Русский Аполлон
ЖЗЛ
«Секретные материалы 20 века» №17(403), 2014
Русский Аполлон
Валерий Колодяжный
журналист
Санкт-Петербург
4113
Русский Аполлон
Аполлон Александрович Григорьев. 1822-1864

Митрофаньевское кладбище, принявшее в свою землю многих, чьи имена и по сей день на слуху, в советскую пору было ликвидировано: разровнено, укатано и утрамбовано. Высвободившуюся территорию передали заводу «СанВетУтиль», устроили гаражи, свалки, а то и просто забросили.

В последние годы делаются попытки кладбище если не возродить, то хотя бы восстановить храмы, а также склепы и памятники наиболее известных личностей. Полтора столетия назад, осенью 1864 года, здесь был предан земле прах Аполлона Александровича Григорьева.

Расцвет русской литературной критики пришелся на середину и вторую половину XIX столетия. Именно в то время заблистали имена Белинского, Добролюбова, Писарева, Чернышевского, именно в тот период стала формироваться школа национальной критики. Одно из заметных мест в ней на временном отрезке между Белинским и Чернышевским по праву занимает имя Аполлона Григорьева.

Но, как ни странно, это имя редко упоминается. В лучшем случае у образованного русского мысленно возникнет образ романтического бородача в шелковой сорочке с гитарой при красном банте. Даже как автора знаменитых романсов Григорьева знают далеко не все. Что ж тогда говорить о других ипостасях и талантах, врученных ему Богом. Забубенная русская головушка, беспутная и гениальная!

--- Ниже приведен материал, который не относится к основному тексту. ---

-- ==== Sys2Proof/Laws/Pins.lean ====
section
/-! SUPPORT. Reading a group of four pins after a write of one of them. -/

namespace Sys2Proof

variable {α : Type} (q : Quad α)

@[simp] theorem Quad.get_set_same (k : PinPos) (v : α) : (q.set k v).get k = v := by
  fin_cases k <;> rfl

theorem Quad.get_set_other {k j : PinPos} (h : j ≠ k) (v : α) : (q.set k v).get j = q.get j := by
  fin_cases k <;> fin_cases j <;> first | rfl | exact absurd rfl h

theorem Quad.get_set (k j : PinPos) (v : α) : (q.set k v).get j = if j = k then v else q.get j := by
  by_cases h : j = k
  · subst h; simp
  · simp [h, Quad.get_set_other q h]

/-- Two groups with the same value at every pin are equal. -/
theorem Quad.ext_get {q r : Quad α} (h : ∀ k : PinPos, q.get k = r.get k) : q = r := by
  cases q; cases r
  have h0 := h 0
  have h1 := h 1
  have h2 := h 2
  have h3 := h 3
  simp only [Quad.get] at h0 h1 h2 h3
  subst h0 h1 h2 h3; rfl

/-- The pin position after `k`, where there is one. -/
theorem PinPos.val_succ {k : PinPos} (h : k.val < 3) : (k + 1).val = k.val + 1 := by
  fin_cases k <;> first | rfl | exact absurd h (by decide)

/-- The last pin position is D. -/
theorem PinPos.eq_last {k : PinPos} (h : ¬ k.val < 3) : k = 3 := by
  fin_cases k <;> first | rfl | exact absurd (by decide) h

end Sys2Proof
end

Как же быстро забыли тебя те, ради кого ты так рано, так бездумно растратил и сгубил свою жизнь.

УЖАСНАЯ ПУСТОТА

В 1820-х годах в Москве, в переулке у Спаса на Наливках, высился деревянный дом Григорьевых. Узкая крутая лестница вела в мезонин, где жил единственный сын – Аполлон, или, как звали его в семье, Полонушка. Родители держали любимого сына в строгости, стараясь лишний раз не отпускать его от себя и воспрещая ему даже лишний шаг из дому, особенно после девяти вечера. И Полонушка слушался: вплоть до окончания университета по субботам подходил он под материнское благословение и подставлял голову под маменькин гребень.

Однако еще в отроческие годы в этой покорно склоненной головушке роились мысли, вовсе не соответствующие «упрямо-старой» семейной традиции. В душе подрастающего Григорьева нашли пристанище бесы, коих насчитывался, как уверенно полагал сам юноша, легион.

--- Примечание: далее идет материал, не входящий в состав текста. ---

-- ==== Sys2Proof/Laws/Ops.lean ====
section
/-! SUPPORT. What each shared operation does, said once: the platform operations with each answer, the start of
a step sequence, the arithmetic of the counts, and what accepting a command can leave. -/

namespace Sys2Proof.Machine

/-! ### The platform operations (R47, R48, R89, R136) -/

@[simp] theorem pinWrite_ok (k : PinPos) (v : Level) (s : State) :
    pinWrite k v false s =
      .done { s with trace := s.trace ++ [.wr (s.pinId.get k) v .ok], pinLvl := s.pinLvl.set k v } := rfl

@[simp] theorem pinWrite_fail (k : PinPos) (v : Level) (s : State) :
    pinWrite k v true s = .failed (s.emit (.wr (s.pinId.get k) v .fail)) := rfl

@[simp] theorem pinConfigure_ok (k : PinPos) (s : State) :
    pinConfigure k false s =
      .done { s with trace := s.trace ++ [.cfg (s.pinId.get k) .ok], pinOe := s.pinOe.set k true } := rfl

@[simp] theorem pinConfigure_fail (k : PinPos) (s : State) :
    pinConfigure k true s = .failed (s.emit (.cfg (s.pinId.get k) .fail)) := rfl

@[simp] theorem issueHold_ok (s : State) :
    issueHold false s = .done { s with trace := s.trace ++ [.hold s.dur .ok], tmr := s.dur } := rfl

@[simp] theorem issueHold_fail (s : State) :
    issueHold true s = .failed (s.emit (.hold s.dur .fail)) := rfl

@[simp] theorem andThen_done (s : State) (f : State → State) : (OpResult.done s).andThen f = f s := rfl

@[simp] theorem andThen_failed (s : State) (f : State → State) :
    (OpResult.failed s).andThen f = s.raise .ioFailure := rfl

/-! ### The start of a step sequence (R82, R83) -/

theorem startSequence_zero (s : State) : s.startSequence 0 = s.respond .ok := rfl

theorem startSequence_pos (s : State) {count : Int} (h : 0 < count) :
    s.startSequence count =
      { s with dir := .descending, idx := BitVec.ofInt 32 count, limit := BitVec.ofInt 32 count, sub := 0,
               st := .pat } := by
  unfold State.startSequence
  rw [if_neg (by omega), if_pos h]

theorem startSequence_neg (s : State) {count : Int} (h : count < 0) :
    s.startSequence count =
      { s with dir := .ascending, idx := 0, limit := BitVec.ofNat 32 count.natAbs, sub := 0, st := .pat } := by
  unfold State.startSequence
  rw [if_neg (by omega), if_neg (by omega)]

/-- A positive count in range is held exactly (R82). -/
theorem toNat_ofInt_of_pos {count : Int} (h : 0 < count) (hf : fitsS32 count = true) :
    (BitVec.ofInt 32 count).toNat = count.natAbs := by
  simp only [fitsS32, Bool.and_eq_true, decide_eq_true_eq] at hf
  rw [BitVec.toNat_ofInt]
  have : count % (2 ^ 32 : Nat) = count := Int.emod_eq_of_lt (by omega) (by omega)
  omega

/-- `abs(count)` of a count in range is held exactly, `abs(-2^31)` included (R82). -/
theorem toNat_ofNat_natAbs {count : Int} (hf : fitsS32 count = true) :
    (BitVec.ofNat 32 count.natAbs).toNat = count.natAbs := by
  simp only [fitsS32, Bool.and_eq_true, decide_eq_true_eq] at hf
  rw [BitVec.toNat_ofNat, Nat.mod_eq_of_lt (by omega)]

/-- The two ways of storing a positive count agree. -/
theorem ofInt_eq_ofNat_natAbs {count : Int} (h : 0 < count) :
    BitVec.ofInt 32 count = BitVec.ofNat 32 count.natAbs := by
  have : count = (count.natAbs : Int) := by omega
  rw [this, BitVec.ofInt_natCast, Int.natAbs_natCast]

/-! ### The counts of the rotation commands (R6, R100 to R106) -/

/-- `truncdiv` is division rounding toward zero (R6). -/
theorem truncdiv_eq_tdiv (a b : Int) (hb : 0 < b) : truncdiv a b = a.tdiv b := by
  obtain ⟨n, rfl⟩ := Int.eq_ofNat_of_zero_le hb.le
  cases a with
  | ofNat m =>
    cases m with
    | zero => simp [truncdiv]
    | succ m => simp [truncdiv, Int.tdiv, abs_of_nonneg (show (0 : Int) ≤ m + 1 by omega)]
  | negSucc m => simp [truncdiv, Int.tdiv, Int.sign]

theorem quarterSteps_full {c : Config} {m : Method} (h : m ≠ .halfStep) :
    quarterSteps c m = c.fullResolutionQuarter := by
  cases m <;> first | rfl | exact absurd rfl h

theorem quarterSteps_half (c : Config) : quarterSteps c .halfStep = 2 * c.fullResolutionQuarter := rfl

/-! ### The `io_*` ports (R10) -/

/-- A strobe stands on the port exactly when an operation is issued. -/
@[simp] theorem ioPort_valid (cycle : Nat) (op : Option IoOp) : (ioPort cycle op).valid = op.isSome := by
  rcases op with _ | _ | _ | _ <;> rfl

/-- Kind 3 is never driven (R10, U20). -/
theorem ioPort_kind_ne_three (cycle : Nat) (op : Option IoOp) : (ioPort cycle op).kind ≠ 3 := by
  rcases op with _ | _ | _ | _
  · simp only [ioPort]
    generalize Config.idleIoKind cycle = k
    revert k; decide
  all_goals exact of_decide_eq_true rfl

/-! ### The rotation commands' common part (R101 to R103, R106) -/

theorem rotate_unconfigured {s : State} (h : s.configured = false) (count : Int) :
    s.rotate count = s.raise .notPermitted := by simp [State.rotate, h]

theorem rotate_out_of_range {s : State} (h : s.configured = true) {count : Int}
    (hf : fitsS32 count = false) : s.rotate count = s.raise .rangeError := by simp [State.rotate, h, hf]

theorem rotate_in_range {s : State} (h : s.configured = true) {count : Int}
    (hf : fitsS32 count = true) : s.rotate count = s.startSequence count := by simp [State.rotate, h, hf]

/-- What a rotation can leave: a refusal, a range error, or a started sequence. -/
theorem rotate_cases (s : State) (count : Int) :
    (s.configured = false ∧ s.rotate count = s.raise .notPermitted)
    ∨ (s.configured = true ∧ fitsS32 count = false ∧ s.rotate count = s.raise .rangeError)
    ∨ (s.configured = true ∧ fitsS32 count = true ∧ s.rotate count = s.startSequence count) := by
  cases hc : s.configured
  · exact .inl ⟨rfl, rotate_unconfigured hc count⟩
  · cases hf : fitsS32 count
    · exact .inr (.inl ⟨rfl, rfl, rotate_out_of_range hc hf⟩)
    · exact .inr (.inr ⟨rfl, rfl, rotate_in_range hc hf⟩)

/-! ### Everything that accepting a command can leave -/

/-- What accepting a well-formed command can leave: an error that names itself, a construction begun, a setter's
write, or a sequence started; with the lifecycle state each needs. -/
theorem exec_cases {i : Instr} {s t : State} (hw : i.wellFormed = true) (h : exec i s = .next t) :
    (∃ e, t = s.raise e ∧ e ≠ .ioFailure)
    ∨ (∃ p d m, i = .init p d m ∧ s.st = .unconf ∧ pinsOk s.config p = true ∧
        t = { s with pinId := p, dur := d, method := m, sub := 0, st := .cfg })
    ∨ (∃ d, i = .setdur d ∧ s.configured = true ∧ t = State.respond { s with dur := d } .ok)
    ∨ (∃ m, i = .setmeth m ∧ s.configured = true ∧ t = State.respond { s with method := m } .ok)
    ∨ (∃ count, s.configured = true ∧ fitsS32 count = true ∧ t = s.startSequence count) := by
  have rot : ∀ count, Host.Outcome.next (s.rotate count) = (.next t : Host.Outcome State Fault Refusal) →
      (∃ e, t = s.raise e ∧ e ≠ .ioFailure)
      ∨ (∃ count, s.configured = true ∧ fitsS32 count = true ∧ t = s.startSequence count) := by
    intro count hn
    have hn : s.rotate count = t := by simpa using hn
    obtain ⟨-, hr⟩ | ⟨-, -, hr⟩ | ⟨hc, hf, hr⟩ := rotate_cases s count
    · exact .inl ⟨_, by rw [← hn, hr], by decide⟩
    · exact .inl ⟨_, by rw [← hn, hr], by decide⟩
    · exact .inr ⟨_, hc, hf, by rw [← hn, hr]⟩
  cases i with
  | init p d m =>
    simp only [exec, execInit] at h
    split at h
    · exact .inl ⟨.notPermitted, by simpa using h.symm, by decide⟩
    · split at h
      · exact .inl ⟨.configurationError, by simpa using h.symm, by decide⟩
      · rename_i h1 h2
        exact .inr (.inl ⟨p, d, m, rfl, by simpa using h1, by simpa using h2, by simpa using h.symm⟩)
  | step count =>
    simp only [exec, execStep] at h
    split at h
    · exact .inl ⟨.notPermitted, by simpa using h.symm, by decide⟩
    · rename_i hc
      exact .inr (.inr (.inr (.inr ⟨count, by simpa using hc, hw, by simpa using h.symm⟩)))
  | qrot n => exact (rot _ h).imp id fun h => .inr (.inr (.inr h))
  | hrot n => exact (rot _ h).imp id fun h => .inr (.inr (.inr h))
  | frot n => exact (rot _ h).imp id fun h => .inr (.inr (.inr h))
  | arot n => exact (rot _ h).imp id fun h => .inr (.inr (.inr h))
  | setdur d =>
    simp only [exec, execSetdur] at h
    split at h
    · exact .inl ⟨.notPermitted, by simpa using h.symm, by decide⟩
    · rename_i hc
      exact .inr (.inr (.inl ⟨d, rfl, by simpa using hc, by simpa using h.symm⟩))
  | setmeth m =>
    simp only [exec, execSetmeth] at h
    split at h
    · exact .inl ⟨.notPermitted, by simpa using h.symm, by decide⟩
    · rename_i hc
      exact .inr (.inr (.inr (.inl ⟨m, rfl, by simpa using hc, by simpa using h.symm⟩)))

end Sys2Proof.Machine
end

Еще от деда в семье оставалась прекрасная библиотека. Дед Аполлона, уроженец северо-восточных губерний, пришел в Москву в одном нагольном полушубке. Решительный и энергичный, он неустанными трудами сам сделал свою жизнь и выбился в московское дворянство. В семье дед почитался как икона. Он неоднократно являлся Полонушке во снах, и впечатлительный юноша всерьез выходил ночами к запертой калитке на встречу с давно покойным дедом.

С ранних лет Аполлон пристрастился к чтению. В ход шли и бульварные романы, и немецкая философия, и высокая поэзия – все, без разбору. Правда, данное обстоятельство ничуть не помешало Григорьеву поступить в Московский университет, где его близким другом стал студент, которого звали Афанасий Фет.

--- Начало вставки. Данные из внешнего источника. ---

theorem witness_DecodeOfEncodeIsIdentity : (Instr.step (-3)).wellFormed = true := by decide
theorem witness_EachLegalWordHasOneMeaning : decode 0x2000000000FFFFFFFD#72 = .ok (.step (-3)) := by decide
theorem witness_OpcodeRowsSelectTheirCommands :
    (0x90#8 ++ 0#64 : BitVec 72).extractLsb' 68 4 = 9 ∧ (9 : Nat) ≤ (9#4).toNat := by decide
theorem witness_StepRunsDecodedCommand :
    let s := fresh [wordIn 0x700000000000000005#72]
    s.inputs.rstN = true ∧ s.busy = false ∧ s.inputs.cmdValid = true ∧ decode s.inputs.cmdWord = .ok (.setdur 5) := by
  decide
theorem witness_IllegalWordCompletesWithItsError :
    let s := fresh [wordIn 0x900000000000000000#72]
    s.inputs.rstN = true ∧ s.busy = false ∧ s.inputs.cmdValid = true
      ∧ ∃ e, decode s.inputs.cmdWord = .error e := ⟨by decide, by decide, by decide, .reservedOpcode, by decide⟩
theorem witness_CommandsAreTakenOnlyWhenReady_waiting :
    let s := fresh [tickIn]
    s.inputs.rstN = true ∧ s.busy = false ∧ s.inputs.cmdValid = false := by decide
theorem witness_CommandsAreTakenOnlyWhenReady_busy :
    (built .pat .fullStep [tickIn]).script = tickIn :: [] ∧ (built .pat .fullStep [tickIn]).busy = true := by decide
theorem witness_PinCheckDecidesConstruction :
    (fresh []).st = .unconf ∧ pinsOk (fresh []).config ⟨1, 2, 3, 4⟩ = true
      ∧ pinsOk (fresh []).config ⟨1, 1, 2, 3⟩ = false := by decide
theorem witness_InitConstructsTheDriver :
    let s := fresh [tickIn, tickIn, tickIn, tickIn]
    s.st = .unconf ∧ pinsOk s.config ⟨1, 2, 3, 4⟩ = true ∧ QuietFor s 4 := by unfold QuietFor; decide
theorem witness_StepStartsItsSequence :
    (built .idle .fullStep []).configured = true ∧ fitsS32 (-2147483648) = true := by decide
theorem witness_ZeroCountChangesNothing :
    (built .idle .fullStep []).configured = true
      ∧ Instr.qrot 0 ∈ [Instr.step 0, .qrot 0, .hrot 0, .frot 0, .arot 0] := by decide
theorem witness_RotationsStartOrReportRange_full :
    (built .idle .fullStep []).st = .idle ∧ (built .idle .fullStep []).config.fullResolutionQuarter = 512
      ∧ (built .idle .fullStep []).method ≠ .halfStep := by decide
theorem witness_RotationsStartOrReportRange_half :
    (built .idle .halfStep []).st = .idle ∧ (built .idle .halfStep []).config.fullResolutionQuarter = 512
      ∧ (built .idle .halfStep []).method = .halfStep := by decide
theorem witness_RotationIdentities :
    fitsS32 (2 * 1) = true ∧ fitsS32 (4 * 1) = true ∧ (built .idle .fullStep []).st = .idle
      ∧ (built .idle .fullStep []).config.fullResolutionQuarter ≠ 0 ∧ fitsS32 (2 * 1073741824) = false ∧ fitsS32 (4 * 536870912) = false := by decide
theorem witness_AngleIsTruncatedTowardZero :
    (built .idle .fullStep []).configured = true ∧ fitsS32 (-2147483648) = true
      ∧ (built .idle .fullStep []).method ≠ .halfStep ∧ (built .idle .halfStep []).configured = true
      ∧ (built .idle .fullStep []).config.fullResolutionQuarter = 512
      ∧ (built .idle .halfStep []).method = .halfStep := by decide
/-- The range clause needs another `QUARTER_STEPS` than this hardware's: with 512 it cannot be met (R106). -/
theorem witness_AngleIsTruncatedTowardZero_range :
    let s := { built .idle .fullStep [] with config := { defaultConfig with fullResolutionQuarter := 2 ^ 24 } }
    s.configured = true ∧ fitsS32 2147483647 = true ∧ s.st = .idle
      ∧ fitsS32 (Int.tdiv (2147483647 * (4 * (s.config.fullResolutionQuarter : Int))) 23592960) = false := by decide
theorem witness_SettersWriteTheirRegister : (built .idle .fullStep []).configured = true := by decide
theorem witness_LastSetterWins :
    (built .idle .fullStep []).configured = true
    ∧ ∃ u v u' v' w x, exec (.setdur 1) (built .idle .fullStep []) = .next u ∧ exec (.setdur 2) u = .next v
      ∧ exec (.setmeth .halfStep) u = .next w ∧ exec (.setmeth .halfStep) (built .idle .fullStep []) = .next u'
      ∧ exec (.setdur 1) u' = .next v' ∧ exec (.setmeth .waveDrive) u' = .next x :=
  ⟨by decide, _, _, _, _, _, _, rfl, rfl, rfl, rfl, rfl, rfl⟩
theorem witness_LifecycleRefusesCommands :
    (built .idle .fullStep []).st = .idle ∧ (fresh []).st = .unconf
      ∧ Instr.setdur 5 ∈ [Instr.step 1, .qrot 1, .hrot 1, .frot 1, .arot 1, .setdur 5, .setmeth .halfStep] := by decide
theorem witness_PatternWriteTransition :
    let s := built .pat .fullStep [tickIn]
    let f := built .pat .fullStep [failIn]
    (s.st = .pat ∧ s.inputs.rstN = true ∧ s.inputs.ioErr = false)
      ∧ (f.st = .pat ∧ f.inputs.rstN = true ∧ f.inputs.ioErr = true) := by decide
theorem witness_HoldTransitions :
    let s := built .holdStart .fullStep [tickIn]
    let f := built .holdStart .fullStep [failIn]
    let z := built .holdWait .fullStep [tickIn]
    let w := patterned .holdWait 3 allLow [tickIn]
    let n := patterned .holdWait 3 allLow [{ tickIn with tick := false }]
    (s.inputs.rstN = true ∧ s.st = .holdStart ∧ s.inputs.ioErr = false)
      ∧ (f.inputs.rstN = true ∧ f.st = .holdStart ∧ f.inputs.ioErr = true)
      ∧ (z.inputs.rstN = true ∧ z.st = .holdWait ∧ z.tmr = 0)
      ∧ (w.inputs.rstN = true ∧ w.st = .holdWait ∧ w.tmr ≠ 0 ∧ w.inputs.tick = true)
      ∧ (n.inputs.rstN = true ∧ n.st = .holdWait ∧ n.tmr ≠ 0 ∧ n.inputs.tick = false) := by decide
theorem witness_DeenergizeTransition :
    let s := patterned .off 2 allLow [tickIn]
    let e := lastWrite [tickIn]
    let f := lastWrite [failIn]
    (s.st = .off ∧ s.inputs.rstN = true ∧ s.inputs.ioErr = false ∧ s.sub.val < 3)
      ∧ (e.st = .off ∧ e.inputs.rstN = true ∧ e.inputs.ioErr = false ∧ e.sub = 3
          ∧ (e.dir = .descending → (3 : Word) = e.idx - 1) ∧ (e.dir = .ascending → (3 : Word) = e.idx + 1))
      ∧ (f.st = .off ∧ f.inputs.rstN = true ∧ f.inputs.ioErr = true) := by decide
theorem witness_ConfigureTransition :
    let s := configuring [tickIn]
    let f := configuring [failIn]
    (s.st = .cfg ∧ s.inputs.rstN = true ∧ s.inputs.ioErr = false)
      ∧ (f.st = .cfg ∧ f.inputs.rstN = true ∧ f.inputs.ioErr = true) := by decide
theorem witness_FailedOperationEndsTheCommand :
    let s := built .holdStart .fullStep [failIn]
    s.inputs.rstN = true ∧ s.issuedOp = some (.hold 1) ∧ s.inputs.ioErr = true := by decide
theorem witness_ElementaryStepIssuesNineOperations :
    let s := built .pat .fullStep (List.replicate 11 tickIn)
    s.st = .pat ∧ s.sub = 0 ∧ QuietFor s (s.dur.toNat + 10) ∧ TicksFor s (s.dur.toNat + 10) := by
  unfold QuietFor TicksFor; decide
theorem witness_StepRunsToCompletion :
    let s := built .idle .fullStep (List.replicate 22 tickIn)
    s.st = .idle ∧ fitsS32 (-2) = true ∧ (-2 : Int) ≠ 0 ∧ 22 = (-2 : Int).natAbs * (s.dur.toNat + 10)
      ∧ QuietFor s 22 ∧ TicksFor s 22 := by unfold QuietFor TicksFor; decide
/-- Three states inside commands that meet the invariant: the last LOW write, a running hold, and INIT's last pin. -/
theorem witness_invariant_off : Inv (lastWrite [tickIn]) := by constructor <;> decide
theorem witness_invariant_hold : Inv (patterned .holdWait 3 ⟨.low, .low, .high, .low⟩ [tickIn]) := by
  constructor <;> decide
theorem witness_invariant_cfg : Inv (configuring [tickIn]) := by constructor <;> decide
theorem witness_EmittedAndRemainingEventsAreConserved :
    ∃ t, Inv (lastWrite [tickIn]) ∧ (lastWrite [tickIn]).busy = true ∧ (lastWrite [tickIn]).inputs.rstN = true
      ∧ (lastWrite [tickIn]).inputs.ioErr = false ∧ step (lastWrite [tickIn]) = .next t :=
  ⟨_, witness_invariant_off, by decide, by decide, by decide, rfl⟩
theorem witness_QuietCommandEmitsItsTrace :
    ∃ t, Inv (lastWrite [tickIn]) ∧ QuietFor (lastWrite [tickIn]) 1 ∧ runFor 1 (lastWrite [tickIn]) = .next t
      ∧ t.busy = false ∧ (∀ m, m < 1 → ∀ v, runFor m (lastWrite [tickIn]) = .next v → v.busy = true) ∧ 0 < 1 := by
  refine ⟨_, witness_invariant_off, by unfold QuietFor; decide, rfl, by decide, ?_, by decide⟩
  intro m hm v hv
  obtain rfl : m = 0 := by omega
  cases hv
  decide
theorem witness_SequenceStartsWithItsWholeTrace :
    (built .idle .fullStep []).st = .idle ∧ fitsS32 (-3) = true := by decide
theorem witness_TimeUnitsAreConserved :
    ∃ s t, s = patterned .holdWait 3 ⟨.low, .low, .high, .low⟩ [tickIn] ∧ Inv s ∧ s.busy = true
      ∧ s.inputs.rstN = true ∧ s.inputs.ioErr = false ∧ step s = .next t :=
  ⟨_, _, rfl, witness_invariant_hold, by decide, by decide, by decide, rfl⟩
theorem witness_IndexStreams : (0 : Int) < 9 ∧ 8 < (9 : Int).natAbs ∧ (-9 : Int) < 0 := by decide
theorem witness_TickStarvationHoldsTheBlock :
    let s := patterned .holdWait 3 allLow (List.replicate 2 { tickIn with tick := false })
    s.st = .holdWait ∧ s.tmr ≠ 0 ∧ ∀ m, m < 2 → (s.inputsAt m).rstN = true ∧ (s.inputsAt m).tick = false := by decide
theorem witness_OutputPortsShowTheRegisters :
    let s := fun st => built st .fullStep [tickIn]
    (s .cfg).inputs.rstN = true ∧ (s .cfg).st = .cfg ∧ (s .pat).inputs.rstN = true ∧ (s .pat).st = .pat
      ∧ (s .holdStart).inputs.rstN = true ∧ (s .holdStart).st = .holdStart
      ∧ (s .off).inputs.rstN = true ∧ (s .off).st = .off ∧ (s .idle).inputs.rstN = true ∧ (s .idle).st = .idle := by
  decide
/-- INIT, four operations, and the response: the run of one command has ended, and cleanly. -/
theorem witness_RunEndLeavesNothingRunning :
    ∃ t, RunEndedCleanly [0x140000000304030201#72] 5
      (fresh [wordIn 0x140000000304030201#72, tickIn, tickIn, tickIn, tickIn, tickIn]) t :=
  ⟨_, ⟨by decide, by decide, rfl, by decide, by decide, by decide, by decide⟩, by decide⟩
/-- SETDUR before INIT: the run has ended, and not cleanly. -/
theorem witness_RunEndLeavesNothingRunning_error :
    ∃ t, RunEnded [0x700000000000000005#72] 1 (fresh [wordIn 0x700000000000000005#72, tickIn]) t
      ∧ errClear t.err = false :=
  ⟨_, ⟨by decide, by decide, rfl, by decide, by decide, by decide, by decide⟩, by decide⟩
/-- INIT is accepted, reset comes after its first operation, and nothing is presented in the two transitions
that follow. -/
theorem witness_AbandonedCommandNeverEnds :
    ∃ s u v t, s = fresh [wordIn 0x140000000304030201#72, tickIn, resetIn, tickIn, tickIn] ∧ s.accepting = true
      ∧ 0 < 2 ∧ (∀ j, 0 < j → j ≤ 2 → ∃ w, runFor j s = .next w ∧ w.busy = true)
      ∧ runFor 2 s = .next u ∧ u.inputs.rstN = false ∧ step u = .next v
      ∧ acceptedWords 2 v = [] ∧ runFor 2 v = .next t := by
  refine ⟨_, _, _, _, rfl, by decide, by decide, ?_, rfl, by decide, rfl, by decide, rfl⟩
  intro j h0 h2
  obtain rfl | rfl : j = 1 ∨ j = 2 := by omega
  · exact ⟨_, rfl, by decide⟩
  · exact ⟨_, rfl, by decide⟩
theorem witness_ResetStopsEverything : (built .pat .fullStep [resetIn]).inputs.rstN = false := by decide
theorem witness_StepKeepsInvariant : ∃ t, Inv (lastWrite [tickIn]) ∧ step (lastWrite [tickIn]) = .next t :=
  ⟨_, witness_invariant_off, rfl⟩
theorem witness_UnwrittenRegistersAreNeverRead :
    ∃ t t', (fresh [tickIn]).live = State.live { fresh [tickIn] with dur := 7, method := .halfStep }
      ∧ step (fresh [tickIn]) = .next t ∧ step { fresh [tickIn] with dur := 7, method := .halfStep } = .next t' :=
  ⟨_, _, by decide, rfl, rfl⟩
theorem witness_InputsCountOnlyWhereTheyAreUsed :
    let s := built .pat .fullStep []
    let i := tickIn
    let j := { wordIn 5 with tick := false }
    i.rstN = j.rstN ∧ (s.busy = false → i.cmdValid = j.cmdValid ∧ i.cmdWord = j.cmdWord)
      ∧ (s.st = .holdWait → i.tick = j.tick) ∧ (s.issuedOp.isSome = true → i.ioErr = j.ioErr) ∧ i ≠ j := by decide
theorem witness_ConfigurationChangesOnlyByItsCommands :
    ∃ s t, s = built .idle .fullStep [wordIn 0x880000000000000000#72] ∧ s.configured = true ∧ s.inputs.rstN = true
      ∧ step s = .next t ∧ t.method ≠ s.method := ⟨_, _, rfl, by decide, by decide, rfl, by decide⟩
theorem witness_ConfigurationChangesOnlyByItsCommands_duration :
    ∃ s t, s = built .idle .fullStep [wordIn 0x700000000000000005#72] ∧ s.configured = true ∧ s.inputs.rstN = true
      ∧ step s = .next t ∧ t.dur ≠ s.dur := ⟨_, _, rfl, by decide, by decide, rfl, by decide⟩
theorem witness_LifecycleOfTheDriver :
    ∃ t, step (configuring [tickIn]) = .next t ∧ (configuring [tickIn]).inputs.rstN = true
      ∧ (configuring [tickIn]).configured = false ∧ t.configured = true := ⟨_, rfl, by decide, by decide, by decide⟩
theorem witness_ErrorFlagsAreSticky :
    ∃ t, step (lastWrite [failIn]) = .next t ∧ (lastWrite [failIn]).inputs.rstN = true ∧ errGet t.err .ioFailure = true :=
  ⟨_, rfl, by decide, by decide⟩
theorem witness_TraceFollowsTheOperationPort :
    ∃ t, step (lastWrite [failIn]) = .next t ∧ (lastWrite [failIn]).inputs.rstN = true ∧ t.trace = [.wr 4 .low .fail] :=
  ⟨_, rfl, by decide, by decide⟩
theorem witness_OneResponseForEachCommand :
    ∃ t, (lastWrite [tickIn]).inputs.rstN = true ∧ step (lastWrite [tickIn]) = .next t ∧ t.rspValid = true :=
  ⟨_, by decide, rfl, by decide⟩
theorem witness_ParametersNeverChange : ∃ t, step (fresh [resetIn]) = .next t := ⟨_, rfl⟩
theorem witness_PinLevelsChangeOnlyByWrites :
    ∃ s t, s = { built .pat .fullStep [tickIn] with sub := 2 } ∧ s.inputs.rstN = true ∧ step s = .next t
      ∧ t.pinLvl ≠ s.pinLvl := ⟨_, _, rfl, by decide, rfl, by decide⟩
theorem witness_PinsAreLowAfterSuccess :
    ∃ t, Inv (lastWrite [tickIn]) ∧ (lastWrite [tickIn]).inSequence = true ∧ (lastWrite [tickIn]).inputs.rstN = true
      ∧ step (lastWrite [tickIn]) = .next t ∧ t.busy = false ∧ t.rspCode = .ok :=
  ⟨_, witness_invariant_off, by decide, by decide, rfl, by decide, by decide⟩
theorem witness_PartialPatternsStayWithinThePattern :
    ∃ s t, s = patterned .holdWait 3 ⟨.low, .low, .high, .low⟩ [tickIn] ∧ Inv s ∧ s.busy = true ∧ WithinPattern s
      ∧ step s = .next t := ⟨_, _, rfl, witness_invariant_hold, by decide, by unfold WithinPattern; decide, rfl⟩
theorem witness_FullResolutionMethodsAreIndistinguishable :
    ∃ s', romAdmissible (built .pat .waveDrive [tickIn]).config.seqRom = true
      ∧ EqualUpToFullResolution (built .pat .waveDrive [tickIn]) (built .pat .fullStep [tickIn])
      ∧ step (built .pat .waveDrive [tickIn]) = .next s' :=
  ⟨_, by decide, ⟨.inr ⟨.inl rfl, .inr rfl⟩, rfl⟩, rfl⟩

Он стал Аполлону не просто другом, но братом, наперсником и соседом, вскоре поселившимся в том же мезонине на Спасо-Наливковском, а также властителем дум и демоном-искусителем молодого Григорьева. Недалекие же родители нарадоваться не могли. Фету они полностью доверили своего любимого Полонушку. Тем временем Афанасий являлся полной противоположностью Григорьева. И он первый заметил, как в Полонушке прорезались многие таланты, среди которых дарование поэта было далеко не последним.

Ранние публикации стихов Григорьева состоялись в «Москвитянине», где двадцатилетний автор подписался витиеватым псевдонимом: «А. Трисмегистов». Стихи друга Фет подверг жесткой и безапелляционной критике, вынес суровый и окончательный вердикт. При деятельном участии Фета в жизнь Аполлона, помимо поэзии, все прочнее стали входить табак, карты, вино, цыгане, просвещенность насчет барышень… При этом Фет еще слыл и отчаянным безбожником.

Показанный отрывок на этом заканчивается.